Data to use:
-- ==== Sys2Proof/Machine/State.lean ====
section
/-!
DEFINITION. Sys2Proof/Machine/State.lean: the state of one Diara 48 package as plain data, and the state after reset.
Every table, register, queue and unit that the spec gives the package stands here under the rule that names it.
Units are kept in sparse maps by number: a context by (die * 2048 + core) * 4 + context code, a core by
die * 2048 + core, a string by die * 256 + string, a port group by die * 16 + port group, a vault by die * 64 + vault,
with core = row * 64 + column (R3). A unit that no map lists is in its reset value. What CTX.SAVE has saved of a core stands under
die + 4, as the image slot of that core (R364, R384).
-/

namespace Sys2Proof.Machine

/-! ## Contexts -/

/-- One context of one core, and which of its two streams (R132, R175): the party that a step acts for. -/
structure Agent where
  die : Nat := 0
  /-- physical core number row * 64 + column -/
  core : Nat := 0
  /-- context code of R132: 0 task, 1 handler 0, 2 handler 1; 3 names no context, and an agent of another package shows as
  4 * (package + 1) + its code -/
  ctx : Nat := 0
  /-- true: the repeat stream of the context (R175) -/
  rep : Bool := false
deriving DecidableEq, Repr, Inhabited

/-- What a context is doing (R185, R200). A task that waits is `running` with its instruction not retired. -/
inductive RunState where
  | dormant | running | parked | saved | ended | terminated
deriving DecidableEq, Repr, Inhabited

/-- The launch a context, a record or a command belongs to: the fields of the launch header (R157) that bind its
contexts, its launch index (R210), its ASID and its paddock. -/
structure LaunchInfo where
  /-- serial number of the launch on its die, distinct for every launch -/
  uid : Nat := 0
  lid : BitVec 12 := 0
  asid : BitVec 11 := 0
  pad : BitVec 4 := 0
  /-- launched from a queue of the physical function (R407) -/
  pf : Bool := false
  ten : BitVec 8 := 0
  nbv : BitVec 8 := 2
  ordered : Bool := false
  prio : BitVec 2 := 0
  /-- widths of the work-identifier fields, field 0 first (R160) -/
  widths : List Nat := []
  limits : List Nat := []
  /-- number of work identifiers -/
  nw : Nat := 0
  cscope : BitVec 4 := 6
  /-- race barrier: present, hosting logical core, number (R157, R158) -/
  rbv : Bool := false
  rbcore : BitVec 11 := 0
  rbnum : BitVec 9 := 0
  args : Word := 0
  compl : Word := 0
  ctbud : BitVec 32 := 0
  key : BitVec 256 := 0
deriving DecidableEq, Repr, Inhabited

/-- The registers of one context that an image or a checkpoint keeps (R384). -/
structure Regs where
  /-- S0 to S27; the accessor makes S0 read zero (R223) -/
  s : Vector Word 28 := Vector.replicate 28 0
  /-- P1 to P7 in bits 7:1; the accessor makes P0 read true (R225) -/
  p : BitVec 8 := 0
  e : Vector Word 8 := Vector.replicate 8 0
  h : Vector Word 8 := Vector.replicate 8 0
  /-- Q0 to Q3, oldest value first, at most 8 each (R178) -/
  q : Vector (List Word) 4 := Vector.replicate 4 []
  /-- address of the next main-stream instruction -/
  pc : Word := 0
  /-- the context's own system registers by number of R231; an unlisted one holds zero -/
  csr : SMap Word := []
  /-- the repetition buffer: the captured words (R175) -/
  repBuf : List Word32 := []
  /-- address of the first captured word (for the trap address of R369) -/
  repBase : Word := 0
  /-- the live-tile mask (R365) -/
  live : BitVec 32 := 0xFFFFFFFF
deriving DecidableEq, Repr, Inhabited

/-- Who a task is: work identifier, fork path and word 7 of its record (R160, R187, R188). -/
structure TaskId where
  wid : Word := 0
  path : BitVec 128 := 0
  pagent : BitVec 13 := 0
  joff : BitVec 17 := 0
  jv : Bool := false
deriving DecidableEq, Repr, Inhabited

/-- An entry of a context's fault log (R103). -/
structure FlogEntry where
  va : Word := 0
  opnd : Word := 0
  wt : Word := 0
  info : Word := 0
deriving DecidableEq, Repr, Inhabited

/-- A store as its instruction issued it: what an entry of a fault log reports of it (R103, R288). -/
structure StoreRec where
  va : Word := 0
  size : Nat := 0
  opnd : Word := 0
  opField : BitVec 8 := 0
deriving DecidableEq, Repr, Inhabited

Task objective: For the listing above, state how many lines include the word "stands", and give only the number.

Answer for the task: 2